-- PROBLEM REQUIREMENTS --
Please transcribe every entry below exactly as written.

-- ENTRIES SUPPLIED --
/-- R39 to R44: the 16th sample of a tare window. A good check moves T16 to the sum (snap) or by an eighth of the
difference, truncated toward zero; a bad one leaves it. The third good check in a row clears ZERO; the third bad one
raises it, with a FAULT(ZERO_DRIFT) record. Nothing else of the weigh channel changes but the assembler and the gap
timer that the sample itself changes, and the tare interval restarts for 2 s; of the journal controller nothing but
what the staging of that record changes. That a CONFIG_WRITE at the head of the receive queue may be given the array at
that staging is log 25 (DEDUCED). -/
def Obligations.TareCheck : Prop :=
  ∀ (b first : Byte) (s : State), Runs s → s.phase = .service → ArrayRight s →
    s.wch.heldByte = some first → s.wch.activity = .tare → s.wch.window.length = 15 →
    let w := s.wch.window ++ [first ++ b]
    let d : Int := sumOf w - s.wch.t16
    let limit : Int := if s.wch.snapPending then 4 * s.cfg.zeroTrack else s.cfg.zeroTrack
    let good : Prop := StableWindow s.cfg.stability w ∧ -limit ≤ d ∧ d ≤ limit
    ∃ t, exec (.weighByteReceived b false false) s = .next t ∧
      t = { s with wch := t.wch, csq := t.csq, jnc := t.jnc, lkc := t.lkc, lms := t.lms } ∧
      t.wch = { s.wch with
        heldByte := none, window := [], gap := some 20, activity := .idle, tareInterval := some 2000
        t16 := t.wch.t16, snapPending := t.wch.snapPending, goodRun := t.wch.goodRun
        badRun := t.wch.badRun } ∧
      SameSequencerBut s.csq t.csq ∧
      LinkKept s.lkc t ∧
      SameHoldsButJournal { s.csq.holds with zero := t.csq.holds.zero } t.csq.holds ∧
      t.csq.state = (if t.csq.holds.isEmpty then .idle else .held) ∧ StateByHolds s t ∧
      (good → (t.wch.t16 : Int) = (if s.wch.snapPending then sumOf w else s.wch.t16 + Int.tdiv d 8) ∧
        t.wch.snapPending = false ∧ t.wch.goodRun = min 3 (s.wch.goodRun + 1) ∧ t.wch.badRun = 0 ∧
        t.csq.holds = { s.csq.holds with zero := if s.wch.goodRun = 2 then false else s.csq.holds.zero } ∧
        t.jnc = s.jnc ∧ t.lkc = s.lkc) ∧
      (¬ good → t.wch.t16 = s.wch.t16 ∧ t.wch.snapPending = s.wch.snapPending ∧ t.wch.goodRun = 0 ∧
        t.wch.badRun = min 3 (s.wch.badRun + 1) ∧
        t.csq.holds.zero = (if s.wch.badRun = 2 then true else s.csq.holds.zero) ∧
        (s.wch.badRun = 2 → s.csq.holds.zero = false →
          RecordAsked (plainRecord s 8 6) s t ∧ JournalKept s.jnc t) ∧
        (s.wch.badRun ≠ 2 ∨ s.csq.holds.zero = true →
          t.csq.holds = s.csq.holds ∧ t.jnc = s.jnc ∧ t.lkc = s.lkc))

/-- R31, R32, R34, R36, R39, R40: the channel's timers. A sample gap raises WEIGH, stops the recovery timer, empties the
window and ends a weighing as a sample gap; a sample taken restarts the gap timer and, while WEIGH is raised, starts a
stopped recovery timer for 1 s, whatever the activity; the expiry of the recovery timer clears WEIGH, which may take HELD
to IDLE and lets the tare interval start, and changes nothing else; the settle timer begins window 1; the tare interval
begins a tare window, and none begins while WEIGH is raised. -/
def Obligations.WeighTimers : Prop :=
  ∀ s : State, Runs s → s.phase ≠ .badAddress →
    (s.wch.gap ≠ none → s.csq.tagEnded = false →
      let weighing : Prop := s.wch.activity = .settle ∨ s.wch.activity = .weighing
      ∃ t, exec .sampleGapExpiry s = .next t ∧
        t = { s with
          wch := { s.wch with
            gap := none, recovery := none, window := [], settle := none, activity := .idle
            tareInterval := none }
          csq := { s.csq with
            holds := { s.csq.holds with weigh := true }
            weighSeen := s.csq.weighSeen || (s.csq.state == .check)
            weighed := if weighing then some .gap else s.csq.weighed
            state := if s.csq.state = .idle then .held else s.csq.state
            lock := if s.csq.state = .idle then .low else s.csq.lock }
          lms := t.lms }) ∧
    (s.wch.gap ≠ none → ∃ t, exec .sampleGapExpiry s = .next t ∧
      t.wch = { s.wch with
        gap := none, recovery := none, window := [], settle := none, activity := .idle, tareInterval := none } ∧
      t.csq.holds.weigh = true) ∧
    (∀ (b first : Byte), s.wch.heldByte = some first → ∃ t,
      exec (.weighByteReceived b false false) s = .next t ∧ t.wch.gap = some 20 ∧
      t.wch.recovery =
        if s.csq.holds.weigh = true ∧ s.wch.recovery = none then some 1000 else s.wch.recovery) ∧
    (s.wch.recovery ≠ none → ∃ t, exec .weighRecoveryExpiry s = .next t ∧
      t = { s with wch := t.wch, csq := t.csq, lms := t.lms } ∧
      t.wch = { s.wch with
        recovery := none
        tareInterval :=
          if s.csq.holds.weigh = true ∧ (s.csq.state = .idle ∨ s.csq.state = .held) ∧
              s.csq.hatch = .closed ∧ s.rct.homeActive = true then some 2000
          else s.wch.tareInterval } ∧
      SameSequencerBut s.csq t.csq ∧ t.csq.holds = { s.csq.holds with weigh := false } ∧
      (s.csq.state = .held → t.csq.state = (if t.csq.holds.isEmpty then .idle else .held)) ∧
      (s.csq.state ≠ .held → t.csq.state = s.csq.state) ∧
      (t.csq.state = s.csq.state → t.csq.lock = s.csq.lock ∧ t.lms = s.lms) ∧
      (t.csq.state ≠ s.csq.state → t.csq.lock = .high)) ∧
    (s.csq.holds.weigh = true → exec .tareIntervalExpiry s = .next s) ∧
    (s.wch.settle ≠ none → s.wch.activity = .settle → exec .settleTimerExpiry s =
      .next { s with wch := { s.wch with
        settle := none, activity := .weighing, window := [], windowNumber := 1 } }) ∧
    (s.wch.tareInterval ≠ none → exec .tareIntervalExpiry s =
      .next { s with wch := { s.wch with tareInterval := none, activity := .tare, window := [] } })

-- EXERCISE SOLUTION --
/-- R39 to R44: the 16th sample of a tare window. A good check moves T16 to the sum (snap) or by an eighth of the
difference, truncated toward zero; a bad one leaves it. The third good check in a row clears ZERO; the third bad one
raises it, with a FAULT(ZERO_DRIFT) record. Nothing else of the weigh channel changes but the assembler and the gap
timer that the sample itself changes, and the tare interval restarts for 2 s; of the journal controller nothing but
what the staging of that record changes. That a CONFIG_WRITE at the head of the receive queue may be given the array at
that staging is log 25 (DEDUCED). -/
def Obligations.TareCheck : Prop :=
  ∀ (b first : Byte) (s : State), Runs s → s.phase = .service → ArrayRight s →
    s.wch.heldByte = some first → s.wch.activity = .tare → s.wch.window.length = 15 →
    let w := s.wch.window ++ [first ++ b]
    let d : Int := sumOf w - s.wch.t16
    let limit : Int := if s.wch.snapPending then 4 * s.cfg.zeroTrack else s.cfg.zeroTrack
    let good : Prop := StableWindow s.cfg.stability w ∧ -limit ≤ d ∧ d ≤ limit
    ∃ t, exec (.weighByteReceived b false false) s = .next t ∧
      t = { s with wch := t.wch, csq := t.csq, jnc := t.jnc, lkc := t.lkc, lms := t.lms } ∧
      t.wch = { s.wch with
        heldByte := none, window := [], gap := some 20, activity := .idle, tareInterval := some 2000
        t16 := t.wch.t16, snapPending := t.wch.snapPending, goodRun := t.wch.goodRun
        badRun := t.wch.badRun } ∧
      SameSequencerBut s.csq t.csq ∧
      LinkKept s.lkc t ∧
      SameHoldsButJournal { s.csq.holds with zero := t.csq.holds.zero } t.csq.holds ∧
      t.csq.state = (if t.csq.holds.isEmpty then .idle else .held) ∧ StateByHolds s t ∧
      (good → (t.wch.t16 : Int) = (if s.wch.snapPending then sumOf w else s.wch.t16 + Int.tdiv d 8) ∧
        t.wch.snapPending = false ∧ t.wch.goodRun = min 3 (s.wch.goodRun + 1) ∧ t.wch.badRun = 0 ∧
        t.csq.holds = { s.csq.holds with zero := if s.wch.goodRun = 2 then false else s.csq.holds.zero } ∧
        t.jnc = s.jnc ∧ t.lkc = s.lkc) ∧
      (¬ good → t.wch.t16 = s.wch.t16 ∧ t.wch.snapPending = s.wch.snapPending ∧ t.wch.goodRun = 0 ∧
        t.wch.badRun = min 3 (s.wch.badRun + 1) ∧
        t.csq.holds.zero = (if s.wch.badRun = 2 then true else s.csq.holds.zero) ∧
        (s.wch.badRun = 2 → s.csq.holds.zero = false →
          RecordAsked (plainRecord s 8 6) s t ∧ JournalKept s.jnc t) ∧
        (s.wch.badRun ≠ 2 ∨ s.csq.holds.zero = true →
          t.csq.holds = s.csq.holds ∧ t.jnc = s.jnc ∧ t.lkc = s.lkc))

/-- R31, R32, R34, R36, R39, R40: the channel's timers. A sample gap raises WEIGH, stops the recovery timer, empties the
window and ends a weighing as a sample gap; a sample taken restarts the gap timer and, while WEIGH is raised, starts a
stopped recovery timer for 1 s, whatever the activity; the expiry of the recovery timer clears WEIGH, which may take HELD
to IDLE and lets the tare interval start, and changes nothing else; the settle timer begins window 1; the tare interval
begins a tare window, and none begins while WEIGH is raised. -/
def Obligations.WeighTimers : Prop :=
  ∀ s : State, Runs s → s.phase ≠ .badAddress →
    (s.wch.gap ≠ none → s.csq.tagEnded = false →
      let weighing : Prop := s.wch.activity = .settle ∨ s.wch.activity = .weighing
      ∃ t, exec .sampleGapExpiry s = .next t ∧
        t = { s with
          wch := { s.wch with
            gap := none, recovery := none, window := [], settle := none, activity := .idle
            tareInterval := none }
          csq := { s.csq with
            holds := { s.csq.holds with weigh := true }
            weighSeen := s.csq.weighSeen || (s.csq.state == .check)
            weighed := if weighing then some .gap else s.csq.weighed
            state := if s.csq.state = .idle then .held else s.csq.state
            lock := if s.csq.state = .idle then .low else s.csq.lock }
          lms := t.lms }) ∧
    (s.wch.gap ≠ none → ∃ t, exec .sampleGapExpiry s = .next t ∧
      t.wch = { s.wch with
        gap := none, recovery := none, window := [], settle := none, activity := .idle, tareInterval := none } ∧
      t.csq.holds.weigh = true) ∧
    (∀ (b first : Byte), s.wch.heldByte = some first → ∃ t,
      exec (.weighByteReceived b false false) s = .next t ∧ t.wch.gap = some 20 ∧
      t.wch.recovery =
        if s.csq.holds.weigh = true ∧ s.wch.recovery = none then some 1000 else s.wch.recovery) ∧
    (s.wch.recovery ≠ none → ∃ t, exec .weighRecoveryExpiry s = .next t ∧
      t = { s with wch := t.wch, csq := t.csq, lms := t.lms } ∧
      t.wch = { s.wch with
        recovery := none
        tareInterval :=
          if s.csq.holds.weigh = true ∧ (s.csq.state = .idle ∨ s.csq.state = .held) ∧
              s.csq.hatch = .closed ∧ s.rct.homeActive = true then some 2000
          else s.wch.tareInterval } ∧
      SameSequencerBut s.csq t.csq ∧ t.csq.holds = { s.csq.holds with weigh := false } ∧
      (s.csq.state = .held → t.csq.state = (if t.csq.holds.isEmpty then .idle else .held)) ∧
      (s.csq.state ≠ .held → t.csq.state = s.csq.state) ∧
      (t.csq.state = s.csq.state → t.csq.lock = s.csq.lock ∧ t.lms = s.lms) ∧
      (t.csq.state ≠ s.csq.state → t.csq.lock = .high)) ∧
    (s.csq.holds.weigh = true → exec .tareIntervalExpiry s = .next s) ∧
    (s.wch.settle ≠ none → s.wch.activity = .settle → exec .settleTimerExpiry s =
      .next { s with wch := { s.wch with
        settle := none, activity := .weighing, window := [], windowNumber := 1 } }) ∧
    (s.wch.tareInterval ≠ none → exec .tareIntervalExpiry s =
      .next { s with wch := { s.wch with tareInterval := none, activity := .tare, window := [] } })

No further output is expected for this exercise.